I take your point about the euro, but just if we could provide (inaudible) on that, relativity (inaudible) that would be useful..
Yes, sure, Steve. Yes, if you look at our margin sequentially through Q4 to Q1, there was a currency headwind. It was around 50 basis points. So that certainly did impact our gross margin when you looked at it sequentially. If you look forward Q1 to Q2, we certainly have a headwind from the weaker euro, which is impacting revenues and then margin.
If you look at that – I think, we that, we get a small headwind, it will probably I suspect be around the 40 basis point marks for that. As you know, the only dollar benefit tends to lag by a quarter or so.
So more of that benefit would then flow through into Q3, we are infecting Q3; I think on a sequential basis, we get some more upside from currency because of the weaker Aussie. So that sort of plays out like that.
Yeah, that’s very useful. And then just separately a quick question on Japan. Been waiting for some – it has obviously been a market that has been a little bit disruptive over recent quarters.
Could you just give some update as to what might be happening there?.
Rob, our President and Chief Operating Officer will answer that..
Yes, thanks, Steve. So the fundamentals of the Japan market haven’t changed dramatically. We still have a good patient flow. We still got a really good business with our cardiology product, and we’re seeing strong product flow there. Because of the structure of the way we go to market, these are lumpy businesses it reflects in our sales.

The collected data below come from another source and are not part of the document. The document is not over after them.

/-- Sorting by a key leaves elements of equal key in the order they stood in. -/
theorem sortByKey_ordered {R : α → α → Prop} (ordered : l.Pairwise R) : (sortByKey key l).Pairwise (KeyOrder key R) := by
  have acc (l : List α) : ∀ a : List α, l.Pairwise R → a.Pairwise (KeyOrder key R) → (∀ x ∈ a, ∀ y ∈ l, R x y) →
      (l.foldl (fun acc x => insertByKey key x acc) a).Pairwise (KeyOrder key R) := by
    induction l with
    | nil => exact fun a _ sorted _ => sorted
    | cons x r ih =>
      intro a ordered sorted before
      obtain ⟨ahead, ordered⟩ := List.pairwise_cons.mp ordered
      refine ih _ ordered (insertByKey_ordered sorted fun y hy => before y hy x (.head _)) fun z hz y hy => ?_
      rcases List.mem_cons.mp ((insertByKey_perm x a).mem_iff.mp hz) with rfl | hz
      · exact ahead y hy
      · exact before z hz y (.tail _ hy)
  exact acc l [] ordered .nil (by simp)

end

/-! ## The searches (R46, R47) -/

section
variable {s : State} {n : Nat} {m : Mark}

theorem rising_pairwise {α : Type} {l : List (Nat × α)} (rising : Rising l) : l.Pairwise fun p q => p.1 < q.1 :=
  List.pairwise_map.mp rising

theorem mem_view {p : Nat × Int} : p ∈ view s ↔ ∃ q ∈ s.marks, q.2.tag = loadedTag s ∧ p = (q.1, tickValue s q.2) := by
  rw [view, (sortByKey_perm _).mem_iff]
  simp only [List.mem_map, List.mem_filter, decide_eq_true_eq, and_assoc]
  exact exists_congr fun q => and_congr_right fun _ => and_congr_right fun _ => eq_comm

/-- The view is in order of ticks and, at one tick, of numbers (R30). -/
theorem view_ordered (form : TableForm s) : (view s).Pairwise (KeyOrder Prod.snd fun p q : Nat × Int => p.1 < q.1) := by
  obtain ⟨rising, -⟩ := form
  exact sortByKey_ordered (List.pairwise_map.mpr ((rising_pairwise rising).filter _))

theorem mem_view_of_markAt (mark : markAt s n = some m) (current : m.tag = loadedTag s) : (n, tickValue s m) ∈ view s :=
  mem_view.mpr ⟨(n, m), slotGet_mem mark, current, rfl⟩

theorem findNext_eq (form : TableForm s) (mark : markAt s n = some m) (current : m.tag = loadedTag s)
    (ahead : estimate s + 100 ≤ tickValue s m)
    (first : ∀ p ∈ s.marks, p.2.tag = loadedTag s → estimate s + 100 ≤ tickValue s p.2 →
      tickValue s m < tickValue s p.2 ∨ (tickValue s m = tickValue s p.2 ∧ n ≤ p.1)) :
    findNext s = some (n, tickValue s m) := by
  refine find?_of_first (view_ordered form) (mem_view_of_markAt mark current) (decide_eq_true ahead) fun b hb holds => ?_
  obtain ⟨q, hq, hc, rfl⟩ := mem_view.mp hb
  have := first q hq hc (of_decide_eq_true holds)
  dsimp only [KeyOrder]
  omega

theorem findPrevious_eq (form : TableForm s) (mark : markAt s n = some m) (current : m.tag = loadedTag s)
    (behind : tickValue s m ≤ estimate s - 100)
    (last : ∀ p ∈ s.marks, p.2.tag = loadedTag s → tickValue s p.2 ≤ estimate s - 100 →
      tickValue s p.2 < tickValue s m ∨ (tickValue s m = tickValue s p.2 ∧ p.1 ≤ n)) :
    findPrevious s = some (n, tickValue s m) := by
  refine find?_of_first (List.pairwise_reverse.mpr (view_ordered form)) (List.mem_reverse.mpr (mem_view_of_markAt mark current))
    (decide_eq_true behind) fun b hb holds => ?_
  obtain ⟨q, hq, hc, rfl⟩ := mem_view.mp (List.mem_reverse.mp hb)
  have := last q hq hc (of_decide_eq_true holds)
  dsimp only [KeyOrder]
  omega

/-- The choice between the nearest mark so far and the next one (R47). -/
abbrev nearer (s : State) (t : Int) (acc : Option (Nat × Int)) (p : Nat × Mark) : Option (Nat × Int) :=
  match acc with
  | none => some (p.1, tickValue s p.2)
  | some b => if mag (tickValue s p.2 - t) < mag (b.2 - t) then some (p.1, tickValue s p.2) else acc

theorem foldl_nearer_of_nearest {t : Int} {b : Nat × Int} {l : List (Nat × Mark)}
    (near : ∀ p ∈ l, mag (b.2 - t) ≤ mag (tickValue s p.2 - t)) : l.foldl (nearer s t) (some b) = some b := by
  induction l with
  | nil => rfl
  | cons p r ih =>
    have kept : nearer s t (some b) p = some b := if_neg (Int.not_lt.mpr (near p (.head _)))
    rw [List.foldl_cons, kept]
    exact ih fun q hq => near q (.tail _ hq)

theorem foldl_nearer_farther {t d : Int} {l : List (Nat × Mark)} (far : ∀ p ∈ l, d < mag (tickValue s p.2 - t)) :
    ∀ acc : Option (Nat × Int), (∀ b ∈ acc, d < mag (b.2 - t)) → ∀ b ∈ l.foldl (nearer s t) acc, d < mag (b.2 - t) := by
  induction l with
  | nil => exact fun acc h => h
  | cons p r ih =>
    intro acc h
    refine ih (fun q hq => far q (.tail _ hq)) _ fun b hb => ?_
    unfold nearer at hb
    split at hb
    · cases hb
      exact far p (.head _)
    · split at hb
      · cases hb
        exact far p (.head _)
      · exact h b hb
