/-- From R76: in every state with the invariant of `StepKeepsInvariant` (`N ≥ 1` is R5's; what the model's stages hold is log
entry 6), no response that a step presents carries the reserved status code 11; CLEAN comes with every ENCODE response and
with `s = 0`, CORRECTED with `0 < s < M`, UNCORRECTABLE with `s ≥ M`, for DECODE. -/
def Obligations.PresentedStatusCodes : Prop :=
  ∀ (p : Params) (b b' : Block p.N) r, (State.mk p b).WF → (State.mk p b).Genuine → step ⟨p, b⟩ = .next ⟨p, b'⟩ → b'.out.response = some r →
    r.status ≠ 0b11#2 ∧
    (r.status = 0b00#2 ↔ r.op = false ∨ r.syndrome.toNat = 0) ∧
    (r.status = 0b01#2 ↔ r.op = true ∧ 0 < r.syndrome.toNat ∧ r.syndrome.toNat < M p.N) ∧
    (r.status = 0b10#2 ↔ r.op = true ∧ M p.N ≤ r.syndrome.toNat)

/-! The host around the block (20_memory.md section 5). -/

/-- R44: bytes follow input order and each is expanded most significant bit first: a group of `g` bytes gives, for `N = 8g`,
the data value with the first byte in the most significant 8 bits. -/
def Obligations.HostByteOrder : Prop :=
  ∀ (G : List Nat), (∀ B, B ∈ G → B < 256) →
    (groupBits (8 * G.length) G).length = 8 * G.length ∧
    msbValue (groupBits (8 * G.length) G) = Nat.ofDigits 256 G.reverse ∧
    ∀ B, B ∈ G → byteBits B = (List.range 8).map fun k => B.testBit (7 - k)

/-- From R54: the host refuses an encoded string whose length is not a multiple of `M` or that has a character other than '0'
or '1', and an input character wider than 8 bits, for every `N` and whatever it does for an `N` that is no multiple of 8; by
default it refuses such an `N`, naming that reason where no other precondition fails. That a wide character is named first
where `N` is refused too is the model's choice (log entry 12); R54 gives its preconditions no order. -/
def Obligations.HostRefusals : Prop :=
  (∀ N (other : NonByteFraming N) (E : List Char), E.length % M N ≠ 0 → ∃ e, hostDecode N E other = .error e) ∧
  (∀ N (other : NonByteFraming N) (E : List Char), (∃ x, x ∈ E ∧ x ≠ '0' ∧ x ≠ '1') →
    ∃ e, hostDecode N E other = .error e) ∧
  (∀ N (other : NonByteFraming N) (T : List Nat), (∃ B, B ∈ T ∧ 256 ≤ B) →
    hostEncode N T other = .error .wideCharacter) ∧
  ∀ N, N % 8 ≠ 0 →
    (∀ T, ∃ e, hostEncode N T = .error e) ∧ (∀ E, ∃ e, hostDecode N E = .error e) ∧
    (∀ T, (∀ B, B ∈ T → B < 256) → hostEncode N T = .error .notWholeBytes) ∧
    ∀ E : List Char, E.length % M N = 0 → (∀ x, x ∈ E → x = '0' ∨ x = '1') → hostDecode N E = .error .notWholeBytes

/-- R55: for `N` a multiple of 8, `L` bytes encode to `ceil(8·L / N) · M` characters. -/
def Obligations.HostEncodedLength : Prop :=
  ∀ N (T : List Nat), wholeBytes N → (∀ B, B ∈ T → B < 256) →
    ∃ E, hostEncode N T = .ok E ∧ E.length = (8 * T.length + (N - 1)) / N * M N

/-- R56: when `N/8` does not divide the number of bytes, decoding returns the whole groups, then zero bytes up to the group
size, then the last group's bytes. -/
def Obligations.HostShortFinalGroup : Prop :=
  ∀ N (T : List Nat), wholeBytes N → (∀ B, B ∈ T → B < 256) → T.length % (N / 8) ≠ 0 →
    ∃ E statuses, hostEncode N T = .ok E ∧
      hostDecode N E = .ok (T.take (T.length - T.length % (N / 8)) ++ List.replicate (N / 8 - T.length % (N / 8)) 0
        ++ T.drop (T.length - T.length % (N / 8)), statuses)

And this quarter we had a positive result from that lumpiness. But we will continue to see that lumpiness through there and we will have positive strong quarters, and that’ll be offset periodically. It’s pretty well going pretty well..
Right, thanks very much..
Thanks, Steve..
Our next question comes from David Low from Deutsche Bank.
Thanks very much. I was wondering if we could just touch on mask sales. So the numbers or the growth rate is relatively weak there and particularly in light of the fact that there’s a number of new products being launched.
Could you talk to what’s causing the weakness with that new product range being out?.
Thanks, David. Yeah I will mention three things and then maybe hand Don Darkin, President of our SDB business, to talk after that. First point, we saw volume growth in the quarter sequentially increase, and we expect that to continue as we ramp up. So we saw a sequential increase in volume from Q4 to Q1. Masks were down.
Second quarter masks were down in Q1 on a year-on-year basis due to the lower prices that were washing through from the sort of January to March 2014 quarter that will happen January to March 2015 quarter. And so we are still expecting that to wash through on that time horizon.
But the third point is we have seen really good traction of the AirFit range from the P10, which I personally wear and have been for a number of months, the N10 and the F10 and the growing share sequentially and the anecdotal feedback from customers is they really like those masks.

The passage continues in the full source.